Look below for the line containing "(∀ k : Fin 4, s.sched.dp"; from there, print each line exactly up to and including the line containing "def Obligations.ResetStateIsTheTable : Prop", and stop.

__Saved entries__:
-------------------------

/-! ### Oscillator commands -/

/-- The six oscillator commands: BUSY, then RANGE, then the effect on the named oscillator and nothing else
(40_oscillator.md R105 to R111). -/
def Obligations.OscillatorCommandsTouchOneOscillator : Prop :=
  ∀ (a : BitVec 8) (b : BitVec 16) (s : State),
    (s.sched.dp ≠ .none → ∀ i ∈ [Instr.oscp a b, .osci a b, .osca a, .oscc a, .oscs a, .oscr a],
      exec i s = errorAnswer .busy s) ∧
    (s.sched.dp = .none → 11 < a.toNat →
      ∀ i ∈ [Instr.oscp a b, .osci a b, .osca a, .oscc a, .oscs a, .oscr a], exec i s = errorAnswer .range s) ∧
    (s.sched.dp = .none → ∀ i : Fin 12, a.toNat = i.val →
      exec (.oscp a b) s =
        .next { s with osc := s.osc.set i.val ⟨b.setWidth 12, s.osc[i].inc⟩ i.isLt, resp := some 0 } ∧
      exec (.osci a b) s =
        .next { s with osc := s.osc.set i.val ⟨s.osc[i].phase, b.setWidth 12⟩ i.isLt, resp := some 0 } ∧
      exec (.osca a) s =
        .next { s with
          osc := s.osc.set i.val ⟨s.osc[i].phase + s.osc[i].inc, s.osc[i].inc⟩ i.isLt
          resp := some ((s.osc[i].phase + s.osc[i].inc).setWidth 32) } ∧
      exec (.oscc a) s = .next { s with resp := some ((BitVec.ofInt 16 (cosAt s.osc[i].phase)).setWidth 32) } ∧
      exec (.oscs a) s =
        .next { s with resp := some ((BitVec.ofInt 16 (cosAt (s.osc[i].phase + 3072))).setWidth 32) } ∧
      exec (.oscr a) s =
        .next { s with resp := some (s.osc[i].phase.setWidth 32 ||| (s.osc[i].inc.setWidth 32 <<< 12)) })

/-- The named properties P1 to P8 of the cosine table (40_oscillator.md R102) and the sine's symmetry (R103), which
the spec marks as derived from the table. -/
def Obligations.CosineTableProperties : Prop :=
  cosAt 0 = 32767 ∧ cosAt 2048 = -32767 ∧ cosAt 1024 = 0 ∧ cosAt 3072 = 0 ∧
  (∀ p : BitVec 12, -32767 ≤ cosAt p ∧ cosAt p ≤ 32767) ∧
  (∀ p : BitVec 12, cosAt (p + 2048) = -cosAt p) ∧
  (∀ p : BitVec 12, cosAt (-p) = cosAt p) ∧
  (∀ p : BitVec 12, sinAt (-p) = -sinAt p) ∧
  (∀ i, i < 1024 → quarterCos (i + 1) ≤ quarterCos i) ∧
  (∀ p : BitVec 12, (cosAt p * cosAt p + sinAt p * sinAt p - 32767 * 32767).natAbs ≤ 43011) ∧
  sigma 1025 quarterCos = 21377140 ∧
  sigma 1025 (fun i => (i : Int) * quarterCos i) % 65521 = 10160 ∧
  sigma 4096 (fun i => cosAt (BitVec.ofNat 12 i)) = 0

/-- After k advances from phase p with increment c the phase is (p + k*c) mod 4096 exactly, nothing else
moves, and the increments c and -c give the same cosines and negated sines (40_oscillator.md R114, which the spec
marks as derived). -/
def Obligations.OscillatorWrapsExactly : Prop :=
  (∀ (k : Nat) (a : BitVec 8) (i : Fin 12) (s : State), s.sched.dp = .none → a.toNat = i.val → 1 ≤ k →
    ∃ t : State, execAll (List.replicate k (.osca a)) s = some t ∧
      t = { s with osc := s.osc.set i.val ⟨s.osc[i].phase + BitVec.ofNat 12 k * s.osc[i].inc, s.osc[i].inc⟩ i.isLt
                   resp := t.resp } ∧
      t.osc[i].phase.toNat = (s.osc[i].phase.toNat + k * s.osc[i].inc.toNat) % 4096) ∧
  (∀ (k : Nat) (c : BitVec 12),
    cosAt (BitVec.ofNat 12 k * -c) = cosAt (BitVec.ofNat 12 k * c) ∧
    sinAt (BitVec.ofNat 12 k * -c) = -sinAt (BitVec.ofNat 12 k * c))

/-! ### Register, status and event commands -/

/-- WRS and RDS (48_scheduler_host.md R301, R302). -/
def Obligations.SRegisterCommands : Prop :=
  ∀ (a : BitVec 8) (b : BitVec 16) (s : State),
    (15 < a.toNat → exec (.wrs a b) s = errorAnswer .range s ∧ exec (.rds a) s = errorAnswer .range s) ∧
    (∀ i : Fin 16, a.toNat = i.val →
      exec (.wrs a b) s = .next { s with sreg := s.sreg.set i.val (b.setWidth 8) i.isLt, resp := some 0 } ∧
      exec (.rds a) s = .next { s with resp := some (s.sreg[i].setWidth 32) })

/-- WRC and RDC, register by register (48_scheduler_host.md R303, R304). -/
def Obligations.ControlRegisterCommands : Prop :=
  ∀ (a : BitVec 8) (b : BitVec 16) (s : State),
    (a ≠ 1 → s.sched.dp ≠ .none → exec (.wrc a b) s = errorAnswer .busy s) ∧
    (s.sched.dp = .none → 6 < a.toNat → exec (.wrc a b) s = errorAnswer .range s) ∧
    (6 < a.toNat → exec (.rdc a) s = errorAnswer .range s) ∧
    (s.sched.dp = .none → a.toNat = 0 →
      exec (.wrc a b) s = .next { s with ctl := { s.ctl with mode := b.setWidth 2 }, resp := some 0 }) ∧
    (a.toNat = 1 → exec (.wrc a b) s = .next { s with ctl := { s.ctl with ien := b.setWidth 11 }, resp := some 0 }) ∧
    (s.sched.dp = .none → a.toNat = 2 →
      exec (.wrc a b) s = .next { s with ctl := { s.ctl with detmask := b.setWidth 4 }, resp := some 0 }) ∧
    (∀ k : Fin 4, s.sched.dp = .none → a.toNat = 3 + k.val →
      exec (.wrc a b) s =
        .next { s with ctl := { s.ctl with detfrq := s.ctl.detfrq.set k.val (b.setWidth 12) k.isLt }, resp := some 0 }) ∧
    (a.toNat = 0 → exec (.rdc a) s = .next { s with resp := some (s.ctl.mode.setWidth 32) }) ∧
    (a.toNat = 1 → exec (.rdc a) s = .next { s with resp := some (s.ctl.ien.setWidth 32) }) ∧
    (a.toNat = 2 → exec (.rdc a) s = .next { s with resp := some (s.ctl.detmask.setWidth 32) }) ∧
    (∀ k : Fin 4, a.toNat = 3 + k.val →
      exec (.rdc a) s = .next { s with resp := some (s.ctl.detfrq[k].setWidth 32) })

/-- RDST answers STATUS, field by field, and changes nothing; RDEV answers EVT and clears it
(10_state.md R30, 48_scheduler_host.md R305, R306). -/
def Obligations.StatusAndEventReads : Prop :=
  ∀ s : State,
    (∃ w : Word, exec .rdst s = .next { s with resp := some w } ∧
      w.extractLsb' 0 3 = s.sched.dp.id ∧ w.extractLsb' 3 3 = s.sched.next.id ∧ w.getLsbD 6 = s.sched.pend ∧
      w.getLsbD 7 = s.sched.dir.bit ∧ w.getLsbD 8 = s.sched.connect ∧ w.getLsbD 9 = s.sched.offhook ∧
      w.extractLsb' 10 2 = s.dial.dlstate.id ∧ w.extractLsb' 12 2 = s.neg.ph.id ∧
      w.extractLsb' 14 2 = s.neg.txm.id ∧ w.getLsbD 16 = s.fsk.fcd ∧ w.extractLsb' 17 4 = s.det.detected ∧
      w.extractLsb' 21 11 = 0) ∧
    exec .rdev s = .next { s with evt := 0, resp := some (s.evt.setWidth 32) }

/-! ### Call control -/

/-- NOP, RESET and HUP, accepted in every state; RESET leaves every register and RAM of State at its reset value
(48_scheduler_host.md R307, R308, R313). -/
def Obligations.NopResetAndHangUp : Prop :=
  ∀ s : State,
    exec .nop s = .next { s with resp := some 0 } ∧
    (∃ l : List HostInput, exec .reset s = .next { State.reset with port := l, resp := some 0 }) ∧
    exec .hup s = .next { s with
      evt := s.evt ||| 0x200
      sched := { s.sched with dp := .none, next := .dp .none, pend := false, connect := false, offhook := false }
      resp := some 0 }

/-- The state after reset: every value of 10_state.md R48, and the reset sequence of 70_reset_and_hazards.md
R371 reaches the same state from all zeros. -/
def Obligations.ResetStateIsTheTable : Prop :=
  State.reset.sreg = #v[0, 0, 43, 13, 10, 8, 2, 30, 2, 6, 14, 95, 0, 0, 0, 0] ∧
  State.reset.ctl = ⟨0, 0, 0, #v[0, 0, 0, 0]⟩ ∧ State.reset.evt = 0 ∧
  State.reset.sched = ⟨.none, .dp .none, false, .originator, false, false, 0⟩ ∧
  State.reset.dial = ⟨.wait, 0, 0, 0, []⟩ ∧
  (∀ i : Fin 12, State.reset.osc[i] = ⟨0, #v[0, 0, 0, 0, 0, 0, 0, 502, 845, 947, 614, 1229][i]⟩) ∧
  State.reset.det = ⟨Vector.replicate 4 0, Vector.replicate 4 0, 0, 0, 0, 0⟩ ∧ State.reset.dtrem = 0 ∧
  State.reset.tim = ⟨1, 1, 0, 0, 600⟩ ∧
  State.reset.fsk = ⟨.originator, true, 8000, Vector.replicate 27 0, false, 0, 6, 14⟩ ∧
  State.reset.psk = ⟨.originator, 8000, Vector.replicate 13 0, Vector.replicate 13 0, Vector.replicate 8 0,
    Vector.replicate 13 0, Vector.replicate 13 0⟩ ∧
  State.reset.neg = ⟨.raw, .raw, 0, 0, 0, 96, false, 0⟩ ∧ State.reset.scr = ⟨0, 0, 0, 0⟩ ∧
  State.reset.bq = ⟨0, 0, 0, 0⟩ ∧
  State.reset.rxfifo.head = 0 ∧ State.reset.rxfifo.tail = 0 ∧ State.reset.txfifo.head = 0 ∧
  State.reset.txfifo.tail = 0 ∧
  (∀ i, State.reset.inbuf.read i = 0 ∧ State.reset.outbuf.read i = 0 ∧ State.reset.dial.dialstr.read i = 0 ∧
    State.reset.rxfifo.cells.read i = 0 ∧ State.reset.txfifo.cells.read i = 0) ∧
  irq State.reset = false ∧
  State.reset = bqInit (pskInit .originator (fskInit .originator (detInit { State.reset with
    osc := Vector.replicate 12 ⟨0, 0⟩
    tim := ⟨0, 0, 0, 0, 0⟩
    fsk := ⟨.originator, false, 0, Vector.replicate 27 0, false, 0, 0, 0⟩
    psk := { State.reset.psk with psymacc := 0 }
    neg := ⟨.raw, .raw, 0, 0, 0, 0, false, 0⟩ })))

-------------------------

__EXERCISE ANSWER__:
    (∀ k : Fin 4, s.sched.dp = .none → a.toNat = 3 + k.val →
      exec (.wrc a b) s =
        .next { s with ctl := { s.ctl with detfrq := s.ctl.detfrq.set k.val (b.setWidth 12) k.isLt }, resp := some 0 }) ∧
    (a.toNat = 0 → exec (.rdc a) s = .next { s with resp := some (s.ctl.mode.setWidth 32) }) ∧
    (a.toNat = 1 → exec (.rdc a) s = .next { s with resp := some (s.ctl.ien.setWidth 32) }) ∧
    (a.toNat = 2 → exec (.rdc a) s = .next { s with resp := some (s.ctl.detmask.setWidth 32) }) ∧
    (∀ k : Fin 4, a.toNat = 3 + k.val →
      exec (.rdc a) s = .next { s with resp := some (s.ctl.detfrq[k].setWidth 32) })

/-- RDST answers STATUS, field by field, and changes nothing; RDEV answers EVT and clears it
(10_state.md R30, 48_scheduler_host.md R305, R306). -/
def Obligations.StatusAndEventReads : Prop :=
  ∀ s : State,
    (∃ w : Word, exec .rdst s = .next { s with resp := some w } ∧
      w.extractLsb' 0 3 = s.sched.dp.id ∧ w.extractLsb' 3 3 = s.sched.next.id ∧ w.getLsbD 6 = s.sched.pend ∧
      w.getLsbD 7 = s.sched.dir.bit ∧ w.getLsbD 8 = s.sched.connect ∧ w.getLsbD 9 = s.sched.offhook ∧
      w.extractLsb' 10 2 = s.dial.dlstate.id ∧ w.extractLsb' 12 2 = s.neg.ph.id ∧
      w.extractLsb' 14 2 = s.neg.txm.id ∧ w.getLsbD 16 = s.fsk.fcd ∧ w.extractLsb' 17 4 = s.det.detected ∧
      w.extractLsb' 21 11 = 0) ∧
    exec .rdev s = .next { s with evt := 0, resp := some (s.evt.setWidth 32) }

/-! ### Call control -/

/-- NOP, RESET and HUP, accepted in every state; RESET leaves every register and RAM of State at its reset value
(48_scheduler_host.md R307, R308, R313). -/
def Obligations.NopResetAndHangUp : Prop :=
  ∀ s : State,
    exec .nop s = .next { s with resp := some 0 } ∧
    (∃ l : List HostInput, exec .reset s = .next { State.reset with port := l, resp := some 0 }) ∧
    exec .hup s = .next { s with
      evt := s.evt ||| 0x200
      sched := { s.sched with dp := .none, next := .dp .none, pend := false, connect := false, offhook := false }
      resp := some 0 }

/-- The state after reset: every value of 10_state.md R48, and the reset sequence of 70_reset_and_hazards.md
R371 reaches the same state from all zeros. -/
def Obligations.ResetStateIsTheTable : Prop :=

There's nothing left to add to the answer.